Once you have five payment experiences reporting, you can begin to secure revolving store credit cards for your EIN.
KEEP IN MIND, all applications will ask for your SSN but you do NOT need to provide your SSN on the application. If you do supply your SSN, they will pull your personal credit … and if it's bad your application will be denied.
When you leave the SSN field blank, they'll pull your business credit. Once they see that you have business credit established and at least five payment experiences reporting, then you'll start to get approved for store credit.
Most major retailers do offer business credit as well as consumer credit. Staples, Office Depot, Home Depot, Lowes, Target, Walmart, Costco, Sam's Club, Radio Shack, Best Buy, BP, Chevron, Amazon, Shell, and most other stores, offer business credit.
Some sources like Home Depot might have more stringent approval requirements and want to see big revenue and three years in business for approval of no personal-guarantee credit. However, sources do not have these requirements, if you have credit established for the business.

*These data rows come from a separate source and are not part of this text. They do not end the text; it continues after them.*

/-- An instruction of a block that computes a value from its entries, or two values for its two targets (R141, R188): nulled, it sends a void;
untaken, it sends nothing. -/
def fireBlock (s : State) (g th b slot : Nat) (pr : Pred) (ua ub uc : Bool) (t0 t1 : Option Target)
    (f : Value → Value → Value → BitVec 32 → Value × FlagSet × BitVec 32) : State :=
  match firing? s g th b slot with
  | none => s
  | some k =>
    match takeEntries k slot pr ua ub uc with
    | .wait => s
    | .nulled => deliver (markFired s g th b slot) g th b slot t0 t1 .void
    | .untaken => markFired s g th b slot
    | .go a b' c =>
      if lowerReady s g th k slot then s
      else
        match grp? s g with
        | none => s
        | some x =>
          let tile := ceTile k th slot
          let l := lfsrOf x tile
          let (v, fl, l') := f a b' c l
          let s := markFired s g th b slot
          let s := if l' = l then s else setLfsr s g tile l'
          blockFlags (deliver s g th b slot t0 t1 (.val v)) g th b slot fl

/-! ## Resident mode -/

/-- The work of one lane: an element-wise operation (R143). -/
abbrev LaneFn := Word → Word → Word → BitVec 32 → Word × FlagSet × BitVec 32

/-- An element-wise operation on a whole value: its lanes in ascending order (R53, R143). -/
def laneWise (f : LaneFn) (a b c : Value) (l : BitVec 32) : Value × FlagSet × BitVec 32 :=
  let r := (List.range 16).foldl (fun (acc : List Nat × FlagSet × BitVec 32) i =>
    let (v, fl, l') := f (lane a i) (lane b i) (lane c i) acc.2.2
    (acc.1 ++ [v.toNat], acc.2.1 ||| fl, l')) ([], 0, l)
  (packList 1024 64 r.1, r.2.1, r.2.2)

/-- The port that is bound to an entry of a slot, if any (R37, R85). -/
def portOf (c : Ce) (slot : Nat) (o : Opnd) : Option Nat :=
  c.ports.findIdx? fun p => p.bound && decide (p.slot = slot) && p.opnd == o

/-- Whether a port takes its tokens through its pair's join unit (R40). -/
def joined (c : Ce) (p : Nat) : Bool := ((c.ports[p / 2 * 2]?).map (·.join)).getD false

/-- The tokens ready at a port: those that its join has passed, or those of its channel, up to a MARK, which the element holds (R208, R317). A MARK whose LEVEL disagrees with its payload is
held by none, and a token after the channel's DONE is of no good kind (R26). -/
def portReady (gr : Graph) (c : Ce) (tile p : Nat) : List Token :=
  let l := if joined c p then (c.dlv[p]?).getD []
    else if has c.doneIn p then (portTokens gr tile p).map fun _ => tok 15 0 0
    else portTokens gr tile p
  l.takeWhile fun t => decide (kindOf t ≠ 7) || badToken t

/-- A frame of a CE. -/
def frame? (c : Ce) (fr : Nat) : Option CeFrame := (c.frames[fr]?).bind fun f => if f.live then some f else none
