/-- A member aborts: it tells the coordinator, or, as coordinator, every member; its group is discarded with GANG_ABORT. -/
def gangAbortHere (s : State) (g : Nat) : State :=
  match grp? s g with
  | none => s
  | some x =>
    if x.ending.isSome then s
    else match x.gang with
      | none => s
      | some y => endGroup (gangSend (schRecord s g 0x0F (g % 2 ^ 16)) x y .abort) g 5 0

/-- The gang members of an id on this package. -/
def gangMembers (s : State) (id : BitVec 32) : List (Nat × Group × Gang) :=
  s.groups.filterMap fun (g, x) => x.gang.bind fun y => if y.id = id ∧ x.ending = none then some (g, x, y) else none

/-- The coordinator of a gang, where it is on this package. -/
def gangHead (s : State) (id : BitVec 32) : Option (Nat × Group × Gang) := (gangMembers s id).find? fun p => decide (p.2.2.midx = 0)

/-- Whether a list holds every member. -/
def allMembers (y : Gang) (l : List Nat) : Bool := (List.range (y.nmem + 1)).all fun m => has l m

/-- A member's package, as a message from there tells it. -/
def gangKnow (s : State) (id : BitVec 32) (midx : Nat) (pkg : BitVec 12) : State :=
  (gangMembers s id).foldl (fun s (g, _, y) => if y.midx = midx then s else modGang s g fun y => { y with pkgs := Tab.set y.pkgs midx pkg.toNat }) s

/-- GO is taken by a member: it begins, and answers GOACK. -/
def gangGoHere (s : State) (id : BitVec 32) : State :=
  (gangMembers s id).foldl (fun s (g, x, y) =>
    if x.state == .armed && !y.go then
      let s := modGang (modGrp s g fun x => { x with state := .running, idleSince := s.cycle }) g fun y => { y with go := true }
      if y.midx = 0 then modGang s g fun y => { y with goacks := 0 :: y.goacks } else gangSend s x y .goack
    else s) s

/-- ALLGO is taken by a member: what waited for it may proceed. -/
def gangAllgoHere (s : State) (id : BitVec 32) : State :=
  afterStores ((gangMembers s id).foldl (fun s (g, _, _) => modGang s g fun y => { y with allgo := true }) s)

/-- The coordinator has every GOACK. -/
def gangAcked (s : State) (id : BitVec 32) : State :=
  match gangHead s id with
  | some (_, x, y) => if y.go && !y.allgo && allMembers y y.goacks then gangAllgoHere (gangSend s x y .allgo) id else s
  | none => s

/-- The coordinator has every ARM. -/
def gangArmed (s : State) (id : BitVec 32) : State :=
  match gangHead s id with
  | some (_, x, y) => if !y.go && x.state == .armed && allMembers y y.arms then gangAcked (gangGoHere (gangSend s x y .go) id) id else s
  | none => s

/-- The coordinator hears a member's ARM; members that disagree abort the gang. -/
def gangHear (s : State) (id : BitVec 32) (midx : Nat) (nmem : BitVec 4) (gto : BitVec 16) (pkg : BitVec 12) : State :=
  match gangHead s id with
  | none => { s with earlyArms := s.earlyArms ++ [(id, midx, nmem, gto, pkg)] }
  | some (g, _, y) =>
    let s := gangKnow s id midx pkg
    if nmem.toNat ≠ y.nmem ∨ gto.toNat ≠ y.gto then gangAbortHere s g
    else gangArmed (modGang s g fun y => { y with arms := midx :: y.arms }) id

/-- A gang member is placed: it is ARMED, its timer starts, and its ARM goes to the coordinator. -/
def gangArmHere (s : State) (g : Nat) : State :=
  match grp? s g with
  | none => s
  | some x =>
    match x.gang with
    | none => s
    | some y =>
      let s := modGang s g fun y => { y with timerStart := s.dtime }
      if y.midx ≠ 0 then gangSend s x y .arm
      else
        let early := s.earlyArms.filter fun e => decide (e.1 = y.id)
        let s := { s with earlyArms := s.earlyArms.filter fun e => decide (e.1 ≠ y.id) }
        let s := gangHear s y.id 0 (BitVec.ofNat 4 y.nmem) (BitVec.ofNat 16 y.gto) s.pkgid
        early.foldl (fun s e => gangHear s y.id e.2.1 e.2.2.1 e.2.2.2.1 e.2.2.2.2) s

/-- A member is done: its completion waits for GANGDONE. -/
def gangDoneAll (s : State) (id : BitVec 32) : State :=
  (gangMembers s id).foldl (fun s (g, _, y) => if y.done then endGroup s g 0 g else s) s

def gangHearDone (s : State) (id : BitVec 32) (midx : Nat) : State :=
  match gangHead s id with
  | none => s
  | some (g, x, y) =>
    let y := { y with dones := midx :: y.dones }
    let s := modGang s g fun _ => y
    if allMembers y y.dones then gangDoneAll (gangSend s x y .gangdone) id else s

/-- The package that the gang's message at hand has come from. -/
def gangFrom (s : State) : BitVec 12 := BitVec.ofNat 12 s.part

/-- GANG_ARM: the coordinator receives the ARM of a member at a package. -/
def execGangArm (gang : BitVec 32) (midx : Nat) (nmem : BitVec 4) (gto : BitVec 16) (s : State) : Host.Outcome State Fault Refusal :=
  .next (if devReady s then gangHear s gang midx nmem gto (gangFrom s) else s)
/-- GANG_GO: a member receives GO from the coordinator's package. -/
def execGangGo (gang : BitVec 32) (s : State) : Host.Outcome State Fault Refusal :=
  .next (if devReady s then gangGoHere (gangKnow s gang 0 (gangFrom s)) gang else s)
def execGangGoack (gang : BitVec 32) (midx : Nat) (s : State) : Host.Outcome State Fault Refusal :=
  .next (match gangHead s gang with
    | some (g, _, _) => if devReady s then gangAcked (modGang s g fun y => { y with goacks := midx :: y.goacks }) gang else s
    | none => s)
def execGangAllgo (gang : BitVec 32) (s : State) : Host.Outcome State Fault Refusal :=
  .next (if devReady s then gangAllgoHere s gang else s)
def execGangAbort (gang : BitVec 32) (s : State) : Host.Outcome State Fault Refusal :=
  .next (if devReady s then (gangMembers s gang).foldl (fun s (g, _, _) => gangAbortHere s g) s else s)
def execGangDone (gang : BitVec 32) (midx : Nat) (s : State) : Host.Outcome State Fault Refusal :=
  .next (if devReady s then gangHearDone s gang midx else s)
def execGangdone (gang : BitVec 32) (s : State) : Host.Outcome State Fault Refusal :=
  .next (if devReady s then gangDoneAll s gang else s)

WARNING !!! Do NOT put your SSN on the application. Do NOT apply for revolving store credit without having at least five payment experiences reporting to the business credit reporting agencies. If you do either of these, you'll be denied or you'll have to give them your personal guarantee.
Once you have a total of 10 payment experiences reported to the business bureaus, then you can start to get cash credit cards. Cash cards are those issued by Visa, MasterCard, even AMEX, and are cards you can use anywhere, not just cards you can only use in one store.
It's recommended that at least one of your 10 payment experiences has a high limit of $ 10,000 or more before applying for cash credit. Dell is a revolving store source who regularly approves business owners with established business credit for an account with a limit of $ 10,000 or more.
Key Bank and Home Depot are two sources that offer revolving cash credit cards you can use most anywhere; many banks offer these also.
When you follow these steps, your business can have an established credit profile and score.
This profile and score can then be used to get you credit in your business name, regardless of your personal credit, and without a personal guarantee.
You'll want to continue building business credit, applying and getting more credit, using that credit, and getting approved for higher and higher credit limits.